Results: Follow-up was achieved in 34 (31%) of 110 operative patients with a mean length of follow-up of 17.8 months (range: 3-60). Of 110 patients, 96 (87%) had phone numbers recorded; phone contact was achieved in 25 (23%) of these patients. Out of a total of 34 follow-up patients, twenty (59%) returned to clinic and 14 (41%) were interviewed solely over the phone. Follow-up patients reported a 41% improvement in ability to complete ADLs (p=0.001) and a 71% reduction in pain (p<0.001). One year after surgery, all seven prostatectomy patients who were previously catheter-dependent no longer required indwelling catheters (p=0.001).

Conclusions: To our knowledge, this study is one of the first to utilize mobile phones to acquire long-term follow-up for patients following a STSM. Our results demonstrate that it is possible to measure postoperative outcomes not otherwise obtainable in the perioperative period. Such long-term follow-up is useful and essential for determining the effectiveness and safety of STSMs.

Key words

short-term surgical trips, mission trips, follow-up, quality of life, global surgery, global health, mobile phones, Haiti

Introduction

The unmet need for surgical services worldwide, particularly in low- and middle-income countries (LMICs), is profound, with an estimated 5 billion people without adequate access [1,2]. “Global surgery” encompasses a variety of interventions that have attempted to address that need, including short-term surgical missions (STSM) [1]. Methods can vary greatly between STSMs, but most share the goal of delivering quality care in the context of limited resources and time with the hope of long-lasting impact for patients [2-5]. However, obtaining long-term follow-up of patients is challenging for STSMs—and there are few descriptions of the methods used to achieve such follow-up and even fewer reports of clinical outcomes—making determination of their success challenging [3,6]. Achieving patient follow-up is challenging even for established hospital systems in rural, resource-poor settings where STSMs often function, but there is evidence that mobile phones may enhance patient follow-up in such settings, including rural Haiti [7-12]. The aim of this study was two-fold: 1) to evaluate the efficacy of mobile phones to facilitate long-term patient follow-up (> one year) among a cohort of STSM patients in rural Haiti and 2) to measure long-term surgical outcomes, particularly late postoperative complications (POC) and the impact of operations upon patient quality of life (QOL), not measurable in the perioperative period. 

Methods

Surgical trip logistics, surgical techniques, and perioperative protocols

Since 2008, a U.S. school of medicine, department of surgery, urology and anesthesiology have partnered with a non-profit organization to provide surgical care at L’Hôpital St. Thérèse in Hinche, Haiti. The annual trip and surgical operations performed are entirely funded by members of the organization through private charitable donations with occasional grant support.

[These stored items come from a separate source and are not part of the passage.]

@[simp] theorem confirmTransfer_keeps (w : WithdrawalFrame) (s : State) :
      (confirmTransfer w s).held = s.held ∧ (confirmTransfer w s).pins = s.pins ∧ (confirmTransfer w s).id = s.id ∧
      (confirmTransfer w s).cfg = s.cfg ∧ (confirmTransfer w s).clampCount = s.clampCount ∧
      (confirmTransfer w s).clock = s.clock ∧ (confirmTransfer w s).intake = s.intake ∧
      (confirmTransfer w s).accounts = s.accounts ∧
      (confirmTransfer w s).stack.dischargeDeferred = s.stack.dischargeDeferred ∧
      (confirmTransfer w s).stack.withdrawalDeferred = s.stack.withdrawalDeferred ∧
      (confirmTransfer w s).stack.settle = s.stack.settle ∧ (confirmTransfer w s).cond = s.cond ∧
      (confirmTransfer w s).line = s.line ∧ (confirmTransfer w s).peers = s.peers ∧
      (confirmTransfer w s).claims = s.claims ∧ (confirmTransfer w s).bypass.mains = s.bypass.mains ∧
      (confirmTransfer w s).bypass.lossTimer = s.bypass.lossTimer ∧
      (confirmTransfer w s).bypass.qualTimer = s.bypass.qualTimer ∧
      (confirmTransfer w s).bypass.report = s.bypass.report ∧
      (confirmTransfer w s).bypass.reportCount = s.bypass.reportCount ∧
      (confirmTransfer w s).bypass.position = s.bypass.position ∧
      (confirmTransfer w s).bypass.confirmed = s.bypass.confirmed ∧
      (confirmTransfer w s).bypass.disagree = s.bypass.disagree ∧
      (confirmTransfer w s).bypass.recovery = s.bypass.recovery ∧
      (confirmTransfer w s).bypass.staticCount = s.bypass.staticCount ∧
      (confirmTransfer w s).bypass.breakerCount = s.bypass.breakerCount ∧ (confirmTransfer w s).visits = s.visits ∧
      (confirmTransfer w s).queue = s.queue ∧ (confirmTransfer w s).monitor = s.monitor ∧
      (confirmTransfer w s).port = s.port ∧ (confirmTransfer w s).free = s.free ∧
      (confirmTransfer w s).pending = s.pending := by
  unfold confirmTransfer
  (repeat' split) <;> simp

@[simp] theorem uncommandedClosure_keeps (s : State) :
      (uncommandedClosure s).held = s.held ∧ (uncommandedClosure s).pins = s.pins ∧
      (uncommandedClosure s).id = s.id ∧ (uncommandedClosure s).cfg = s.cfg ∧
      (uncommandedClosure s).clampCount = s.clampCount ∧ (uncommandedClosure s).clock = s.clock ∧
      (uncommandedClosure s).intake = s.intake ∧ (uncommandedClosure s).accounts.second = s.accounts.second ∧
      (uncommandedClosure s).stack.dischargeDeferred = s.stack.dischargeDeferred ∧
      (uncommandedClosure s).cond.latch = s.cond.latch ∧
      (uncommandedClosure s).cond.equalizeDue = s.cond.equalizeDue ∧
      (uncommandedClosure s).cond.waiting = s.cond.waiting ∧
      (uncommandedClosure s).cond.remainingField = s.cond.remainingField ∧
      (uncommandedClosure s).line.state = s.line.state ∧
      (uncommandedClosure s).line.synchronised = s.line.synchronised ∧
      (uncommandedClosure s).line.received = s.line.received ∧
      (uncommandedClosure s).line.crcFailures = s.line.crcFailures ∧
      (uncommandedClosure s).line.lengthFailures = s.line.lengthFailures ∧
      (uncommandedClosure s).line.contentDiscards = s.line.contentDiscards ∧
      (uncommandedClosure s).line.addressDiscards = s.line.addressDiscards ∧
      (uncommandedClosure s).line.sent = s.line.sent ∧ (uncommandedClosure s).line.losses = s.line.losses ∧
      (uncommandedClosure s).line.abandoned = s.line.abandoned ∧
      (uncommandedClosure s).line.statusTimer = s.line.statusTimer ∧
      (uncommandedClosure s).line.joiningTimer = s.line.joiningTimer ∧
      (uncommandedClosure s).line.answers = s.line.answers ∧ (uncommandedClosure s).peers = s.peers ∧
      (uncommandedClosure s).claims.consent = s.claims.consent ∧ (uncommandedClosure s).claims.last = s.claims.last ∧
      (uncommandedClosure s).claims.lastKind = s.claims.lastKind ∧
      (uncommandedClosure s).claims.latch = s.claims.latch ∧ (uncommandedClosure s).bypass = s.bypass ∧
      (uncommandedClosure s).visits = s.visits ∧ (uncommandedClosure s).monitor.hot = s.monitor.hot ∧
      (uncommandedClosure s).monitor.lineErrors = s.monitor.lineErrors ∧
      (uncommandedClosure s).port.writing = s.port.writing ∧
      (uncommandedClosure s).port.restartWait = s.port.restartWait ∧
      (uncommandedClosure s).port.areas = s.port.areas ∧ (uncommandedClosure s).free = s.free ∧
      (uncommandedClosure s).pending = s.pending := by
  unfold uncommandedClosure
  simp

@[simp] theorem timeOutTransfer_keeps (s : State) :
      (timeOutTransfer s).held = s.held ∧ (timeOutTransfer s).pins = s.pins ∧ (timeOutTransfer s).id = s.id ∧
      (timeOutTransfer s).cfg = s.cfg ∧ (timeOutTransfer s).clampCount = s.clampCount ∧
      (timeOutTransfer s).clock = s.clock ∧ (timeOutTransfer s).intake = s.intake ∧
      (timeOutTransfer s).accounts.second = s.accounts.second ∧
      (timeOutTransfer s).stack.withdrawalDeferred = s.stack.withdrawalDeferred ∧
      (timeOutTransfer s).cond.latch = s.cond.latch ∧ (timeOutTransfer s).cond.equalizeDue = s.cond.equalizeDue ∧
      (timeOutTransfer s).cond.remainingField = s.cond.remainingField ∧
      (timeOutTransfer s).line.state = s.line.state ∧ (timeOutTransfer s).line.synchronised = s.line.synchronised ∧
      (timeOutTransfer s).line.received = s.line.received ∧
      (timeOutTransfer s).line.crcFailures = s.line.crcFailures ∧
      (timeOutTransfer s).line.lengthFailures = s.line.lengthFailures ∧
      (timeOutTransfer s).line.contentDiscards = s.line.contentDiscards ∧
      (timeOutTransfer s).line.addressDiscards = s.line.addressDiscards ∧
      (timeOutTransfer s).line.sent = s.line.sent ∧ (timeOutTransfer s).line.losses = s.line.losses ∧
      (timeOutTransfer s).line.abandoned = s.line.abandoned ∧
      (timeOutTransfer s).line.statusTimer = s.line.statusTimer ∧
      (timeOutTransfer s).line.joiningTimer = s.line.joiningTimer ∧
      (timeOutTransfer s).line.answers = s.line.answers ∧ (timeOutTransfer s).peers = s.peers ∧
      (timeOutTransfer s).claims.consent = s.claims.consent ∧ (timeOutTransfer s).claims.latch = s.claims.latch ∧
      (timeOutTransfer s).bypass.mains = s.bypass.mains ∧ (timeOutTransfer s).bypass.lossTimer = s.bypass.lossTimer ∧
      (timeOutTransfer s).bypass.qualTimer = s.bypass.qualTimer ∧
      (timeOutTransfer s).bypass.report = s.bypass.report ∧
      (timeOutTransfer s).bypass.reportCount = s.bypass.reportCount ∧
      (timeOutTransfer s).bypass.position = s.bypass.position ∧
      (timeOutTransfer s).bypass.confirmed = s.bypass.confirmed ∧
      (timeOutTransfer s).bypass.disagree = s.bypass.disagree ∧
      (timeOutTransfer s).bypass.staticCount = s.bypass.staticCount ∧
      (timeOutTransfer s).bypass.breakerCount = s.bypass.breakerCount ∧
      (timeOutTransfer s).visits.stable = s.visits.stable ∧
      (timeOutTransfer s).visits.settleTimer = s.visits.settleTimer ∧
      (timeOutTransfer s).monitor.hot = s.monitor.hot ∧
      (timeOutTransfer s).monitor.lineErrors = s.monitor.lineErrors ∧
      (timeOutTransfer s).port.writing = s.port.writing ∧ (timeOutTransfer s).port.restartWait = s.port.restartWait ∧
      (timeOutTransfer s).port.areas = s.port.areas ∧ (timeOutTransfer s).free = s.free ∧
      (timeOutTransfer s).pending = s.pending := by
  unfold timeOutTransfer
  dsimp only
  simp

All necessary medications and supplies are transported in-country by the team. The trip consists of two operative weeks flanked by one week of pre- and post-operative clinic. Patients are primarily referred by the hospital, but many patients come to clinic after hearing about the trip through radio announcements made by the non-profit partner or by word of mouth.

All inguinal hernia repairs were Bassini tissue repairs without mesh, and patients received antibiotics for one day postoperatively per Haitian medical system requirements. All simple prostatectomies were performed solely for the indication of benign prostatic hyperplasia (patients with presumed prostate cancer were excluded although pathologic analysis was not available to confirm diagnosis) using an open suprapubic approach, and patients received antibiotics until all catheters were removed (six weeks postoperatively). All patient interviews were conducted and recorded on paper charts by participating medical student team members. Trained interpreters were employed to communicate with patients, who predominantly spoke Creole. Diagnostic testing was limited by the environment to a few basic laboratory tests including hemoglobin and hematocrit, BUN/creatinine, x-ray, and ultrasound. All patients received necessary medications, education and supplies for proper wound care and discharge instructions to return to clinic one week after surgery for post-operative evaluation.

Collection and review of patient medical records

Patient records prior to 2014 were unavailable for review. Since 2014, medical records have been standardized and patient data has been consistently collected to include patient contact information (telephone numbers when available). Patient records from 2014-2015 were reviewed for demographic, clinicopathologic information and immediate POC (seven days postoperatively). A postoperative complication was defined as any deviation from the normal postoperative course using the Clavien-Dindo classification system [13]. 

Use of mobile phone to enhance patient long-term follow-up (> one year postoperatively)

During the 2016 trip, prior patient records from 2014-2015 were reviewed and available telephone numbers were called to request that patients return to clinic during the four-week period when the team was in-country. A translator was employed to help make all necessary phone calls and to conduct interviews both in clinic and over the phone. In addition, radio announcements were made prior to and during the four-week trip by the non-profit partner to encourage patients who previously received surgery by the group to return to clinic. Three patients were also reached by other means: one patient who preceded the standardization of the medical records has worked as a team translator for several years and was thus already present, and two additional patients were able to be reached through a family member who has volunteered with the surgical trip for several years.

Measurement of long-term postoperative outcomes (> one year postoperatively)

A tool to measure post-surgical QOL was developed by the operative team (Figure 1) based upon the 36-item Short-Form Health Survey (SF-36) and previous experience [14]. The tool also incorporated the International Prostate Symptom Score (IPSS) for prostatectomy patients [15].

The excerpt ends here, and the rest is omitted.